_TASK STATEMENT_. Give back one number only: how many lines in the material below contain "passed".

----------------------------------------

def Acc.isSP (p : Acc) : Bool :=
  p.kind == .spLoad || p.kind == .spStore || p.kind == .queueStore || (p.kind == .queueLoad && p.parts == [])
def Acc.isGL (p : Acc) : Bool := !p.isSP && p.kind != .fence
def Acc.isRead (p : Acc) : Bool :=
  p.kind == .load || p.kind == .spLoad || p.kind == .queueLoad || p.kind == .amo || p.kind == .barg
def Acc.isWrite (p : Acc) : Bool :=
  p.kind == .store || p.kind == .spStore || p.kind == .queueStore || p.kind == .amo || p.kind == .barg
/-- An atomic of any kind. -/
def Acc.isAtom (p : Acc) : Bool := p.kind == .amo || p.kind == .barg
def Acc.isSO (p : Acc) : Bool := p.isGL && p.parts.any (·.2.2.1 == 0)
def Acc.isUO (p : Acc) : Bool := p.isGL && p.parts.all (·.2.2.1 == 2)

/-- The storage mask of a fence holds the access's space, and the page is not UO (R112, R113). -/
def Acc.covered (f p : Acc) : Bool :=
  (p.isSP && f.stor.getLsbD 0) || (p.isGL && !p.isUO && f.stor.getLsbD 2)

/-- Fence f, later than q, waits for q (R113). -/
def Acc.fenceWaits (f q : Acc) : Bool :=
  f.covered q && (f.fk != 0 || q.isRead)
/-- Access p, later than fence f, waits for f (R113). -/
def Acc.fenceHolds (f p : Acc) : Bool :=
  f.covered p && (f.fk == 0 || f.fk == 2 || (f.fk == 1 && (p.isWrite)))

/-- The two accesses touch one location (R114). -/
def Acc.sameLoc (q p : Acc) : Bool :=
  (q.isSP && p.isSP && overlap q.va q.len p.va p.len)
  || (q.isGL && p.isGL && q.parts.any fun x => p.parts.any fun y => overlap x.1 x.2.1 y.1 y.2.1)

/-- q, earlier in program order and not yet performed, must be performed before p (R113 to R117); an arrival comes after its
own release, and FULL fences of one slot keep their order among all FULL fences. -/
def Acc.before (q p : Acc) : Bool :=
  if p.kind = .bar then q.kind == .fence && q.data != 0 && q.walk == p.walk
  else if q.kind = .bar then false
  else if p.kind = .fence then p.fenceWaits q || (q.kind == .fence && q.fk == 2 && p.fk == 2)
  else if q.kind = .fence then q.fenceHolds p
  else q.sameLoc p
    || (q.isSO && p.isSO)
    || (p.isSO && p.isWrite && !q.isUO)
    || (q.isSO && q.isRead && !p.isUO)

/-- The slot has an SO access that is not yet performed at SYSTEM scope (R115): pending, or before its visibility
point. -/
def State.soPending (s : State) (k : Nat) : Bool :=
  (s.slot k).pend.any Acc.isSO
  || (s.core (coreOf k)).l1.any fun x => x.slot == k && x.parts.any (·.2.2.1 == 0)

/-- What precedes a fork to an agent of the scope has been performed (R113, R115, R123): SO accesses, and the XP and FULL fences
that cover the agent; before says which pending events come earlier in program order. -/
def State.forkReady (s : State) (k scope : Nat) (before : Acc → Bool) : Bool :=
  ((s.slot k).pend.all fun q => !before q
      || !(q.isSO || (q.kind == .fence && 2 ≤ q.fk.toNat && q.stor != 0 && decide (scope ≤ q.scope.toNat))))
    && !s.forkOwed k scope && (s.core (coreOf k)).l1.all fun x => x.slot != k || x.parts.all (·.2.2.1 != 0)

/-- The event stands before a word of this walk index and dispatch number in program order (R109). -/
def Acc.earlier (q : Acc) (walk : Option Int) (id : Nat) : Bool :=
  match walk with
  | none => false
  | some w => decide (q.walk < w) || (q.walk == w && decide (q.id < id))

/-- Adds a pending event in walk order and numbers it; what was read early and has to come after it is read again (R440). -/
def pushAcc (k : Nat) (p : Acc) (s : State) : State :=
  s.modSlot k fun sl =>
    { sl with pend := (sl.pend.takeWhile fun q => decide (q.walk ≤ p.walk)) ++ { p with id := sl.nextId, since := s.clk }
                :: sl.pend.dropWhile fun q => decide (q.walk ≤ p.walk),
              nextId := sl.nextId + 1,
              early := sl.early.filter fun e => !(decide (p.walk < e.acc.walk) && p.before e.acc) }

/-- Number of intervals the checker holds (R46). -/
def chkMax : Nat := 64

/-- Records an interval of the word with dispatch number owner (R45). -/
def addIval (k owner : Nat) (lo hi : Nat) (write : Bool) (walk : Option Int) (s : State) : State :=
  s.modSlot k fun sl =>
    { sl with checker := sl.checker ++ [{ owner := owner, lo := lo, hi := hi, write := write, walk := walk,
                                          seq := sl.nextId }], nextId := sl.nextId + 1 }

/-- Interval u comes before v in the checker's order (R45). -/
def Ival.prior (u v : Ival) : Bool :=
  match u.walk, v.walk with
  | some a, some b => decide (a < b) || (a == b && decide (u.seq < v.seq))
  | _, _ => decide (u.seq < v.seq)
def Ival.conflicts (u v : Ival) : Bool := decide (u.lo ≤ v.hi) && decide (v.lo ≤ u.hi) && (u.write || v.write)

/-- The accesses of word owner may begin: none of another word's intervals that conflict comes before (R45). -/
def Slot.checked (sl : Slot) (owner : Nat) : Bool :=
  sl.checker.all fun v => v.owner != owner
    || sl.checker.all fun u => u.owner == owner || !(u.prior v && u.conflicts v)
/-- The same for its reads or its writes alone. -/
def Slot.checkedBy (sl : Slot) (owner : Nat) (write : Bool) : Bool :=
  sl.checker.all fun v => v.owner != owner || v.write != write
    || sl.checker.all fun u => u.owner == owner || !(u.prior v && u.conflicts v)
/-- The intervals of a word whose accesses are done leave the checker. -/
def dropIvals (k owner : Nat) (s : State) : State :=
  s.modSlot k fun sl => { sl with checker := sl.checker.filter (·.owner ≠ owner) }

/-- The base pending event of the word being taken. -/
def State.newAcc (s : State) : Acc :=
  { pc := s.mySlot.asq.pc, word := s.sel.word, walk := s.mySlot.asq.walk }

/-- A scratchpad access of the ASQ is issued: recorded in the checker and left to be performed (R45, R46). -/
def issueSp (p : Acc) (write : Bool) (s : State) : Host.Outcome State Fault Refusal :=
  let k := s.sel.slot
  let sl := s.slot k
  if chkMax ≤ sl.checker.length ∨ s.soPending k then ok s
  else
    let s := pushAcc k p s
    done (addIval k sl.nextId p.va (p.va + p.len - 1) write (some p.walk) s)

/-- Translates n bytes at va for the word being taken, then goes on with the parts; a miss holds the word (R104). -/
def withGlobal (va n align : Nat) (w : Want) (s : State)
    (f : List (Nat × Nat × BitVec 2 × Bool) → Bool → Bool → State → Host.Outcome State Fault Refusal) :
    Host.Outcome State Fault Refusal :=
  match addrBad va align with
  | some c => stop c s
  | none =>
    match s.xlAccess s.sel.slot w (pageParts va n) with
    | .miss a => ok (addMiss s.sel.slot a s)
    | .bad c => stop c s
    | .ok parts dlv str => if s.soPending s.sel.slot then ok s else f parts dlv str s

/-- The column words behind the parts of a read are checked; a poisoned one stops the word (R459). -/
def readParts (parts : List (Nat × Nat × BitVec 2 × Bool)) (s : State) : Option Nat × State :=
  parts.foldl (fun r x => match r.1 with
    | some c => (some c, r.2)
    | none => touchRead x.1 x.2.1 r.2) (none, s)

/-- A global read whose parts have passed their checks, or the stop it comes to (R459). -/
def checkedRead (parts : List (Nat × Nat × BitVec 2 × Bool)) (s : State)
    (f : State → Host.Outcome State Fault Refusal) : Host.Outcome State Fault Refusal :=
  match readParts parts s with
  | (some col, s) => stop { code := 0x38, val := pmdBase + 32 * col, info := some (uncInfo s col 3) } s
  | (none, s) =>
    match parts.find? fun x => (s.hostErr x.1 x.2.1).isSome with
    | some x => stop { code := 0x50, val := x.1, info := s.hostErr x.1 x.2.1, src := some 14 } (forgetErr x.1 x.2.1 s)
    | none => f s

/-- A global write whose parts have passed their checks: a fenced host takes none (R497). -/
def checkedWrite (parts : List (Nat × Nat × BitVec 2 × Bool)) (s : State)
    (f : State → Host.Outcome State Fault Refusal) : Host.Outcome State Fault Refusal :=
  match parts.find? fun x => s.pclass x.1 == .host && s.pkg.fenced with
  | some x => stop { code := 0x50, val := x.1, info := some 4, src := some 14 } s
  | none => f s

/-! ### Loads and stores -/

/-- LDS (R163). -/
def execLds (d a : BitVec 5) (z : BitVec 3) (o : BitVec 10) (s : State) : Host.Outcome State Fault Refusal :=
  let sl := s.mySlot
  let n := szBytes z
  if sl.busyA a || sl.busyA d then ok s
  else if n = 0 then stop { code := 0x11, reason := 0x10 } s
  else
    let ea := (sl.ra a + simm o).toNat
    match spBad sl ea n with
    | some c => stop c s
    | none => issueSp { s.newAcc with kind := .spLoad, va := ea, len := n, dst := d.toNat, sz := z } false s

----------------------------------------

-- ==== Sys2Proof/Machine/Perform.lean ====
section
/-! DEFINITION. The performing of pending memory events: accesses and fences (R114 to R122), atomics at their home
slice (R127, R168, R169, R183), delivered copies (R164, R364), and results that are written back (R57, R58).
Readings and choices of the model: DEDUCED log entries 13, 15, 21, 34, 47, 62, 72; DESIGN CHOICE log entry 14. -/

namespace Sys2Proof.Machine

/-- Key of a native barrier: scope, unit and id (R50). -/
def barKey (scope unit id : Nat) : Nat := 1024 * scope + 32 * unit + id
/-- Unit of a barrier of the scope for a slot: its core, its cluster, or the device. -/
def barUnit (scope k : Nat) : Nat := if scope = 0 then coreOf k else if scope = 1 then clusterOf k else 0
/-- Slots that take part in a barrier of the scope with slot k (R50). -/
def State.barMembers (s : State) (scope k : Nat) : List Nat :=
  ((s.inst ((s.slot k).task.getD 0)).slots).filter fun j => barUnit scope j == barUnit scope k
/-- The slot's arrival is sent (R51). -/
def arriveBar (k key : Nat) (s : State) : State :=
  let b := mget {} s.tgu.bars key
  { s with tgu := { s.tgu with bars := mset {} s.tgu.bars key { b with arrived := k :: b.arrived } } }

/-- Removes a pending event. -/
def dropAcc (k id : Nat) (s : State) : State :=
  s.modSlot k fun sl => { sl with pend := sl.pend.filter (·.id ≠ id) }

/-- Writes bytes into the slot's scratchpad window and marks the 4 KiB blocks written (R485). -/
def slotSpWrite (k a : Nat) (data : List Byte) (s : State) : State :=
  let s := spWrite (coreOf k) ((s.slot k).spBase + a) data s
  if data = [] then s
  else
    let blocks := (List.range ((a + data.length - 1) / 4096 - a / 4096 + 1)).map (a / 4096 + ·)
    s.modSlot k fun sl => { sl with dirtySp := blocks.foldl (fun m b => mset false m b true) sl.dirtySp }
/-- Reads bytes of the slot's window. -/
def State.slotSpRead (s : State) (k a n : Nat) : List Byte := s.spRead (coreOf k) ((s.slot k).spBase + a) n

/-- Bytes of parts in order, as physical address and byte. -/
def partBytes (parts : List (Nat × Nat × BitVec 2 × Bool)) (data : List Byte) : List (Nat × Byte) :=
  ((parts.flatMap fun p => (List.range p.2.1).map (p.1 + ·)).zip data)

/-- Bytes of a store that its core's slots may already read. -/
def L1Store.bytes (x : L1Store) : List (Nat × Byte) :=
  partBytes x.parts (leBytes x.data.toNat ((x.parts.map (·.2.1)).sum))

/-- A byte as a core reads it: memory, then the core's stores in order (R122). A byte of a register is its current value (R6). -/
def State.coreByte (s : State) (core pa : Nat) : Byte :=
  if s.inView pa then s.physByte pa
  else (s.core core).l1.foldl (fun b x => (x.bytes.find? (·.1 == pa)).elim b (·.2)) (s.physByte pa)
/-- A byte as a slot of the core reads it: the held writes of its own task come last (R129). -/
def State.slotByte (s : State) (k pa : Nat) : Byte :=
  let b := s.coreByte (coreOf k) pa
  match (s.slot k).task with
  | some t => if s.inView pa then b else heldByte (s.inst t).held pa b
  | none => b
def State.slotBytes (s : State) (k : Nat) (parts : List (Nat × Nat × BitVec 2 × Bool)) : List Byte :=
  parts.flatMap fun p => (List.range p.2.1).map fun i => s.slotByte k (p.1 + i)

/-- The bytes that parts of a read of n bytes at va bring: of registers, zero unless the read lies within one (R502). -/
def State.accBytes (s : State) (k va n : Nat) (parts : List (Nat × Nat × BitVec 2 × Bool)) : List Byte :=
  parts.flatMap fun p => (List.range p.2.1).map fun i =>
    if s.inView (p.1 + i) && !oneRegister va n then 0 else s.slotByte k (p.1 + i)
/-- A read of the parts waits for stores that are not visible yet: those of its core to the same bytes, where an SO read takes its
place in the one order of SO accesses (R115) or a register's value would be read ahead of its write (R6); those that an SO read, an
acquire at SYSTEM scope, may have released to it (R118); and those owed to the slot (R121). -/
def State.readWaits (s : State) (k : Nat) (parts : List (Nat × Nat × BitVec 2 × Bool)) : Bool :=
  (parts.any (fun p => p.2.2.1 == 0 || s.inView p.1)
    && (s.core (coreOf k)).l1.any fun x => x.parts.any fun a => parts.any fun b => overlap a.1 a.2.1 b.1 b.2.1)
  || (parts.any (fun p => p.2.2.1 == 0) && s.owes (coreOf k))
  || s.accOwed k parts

----------------------------------------

_WRITTEN SOLUTION_. 2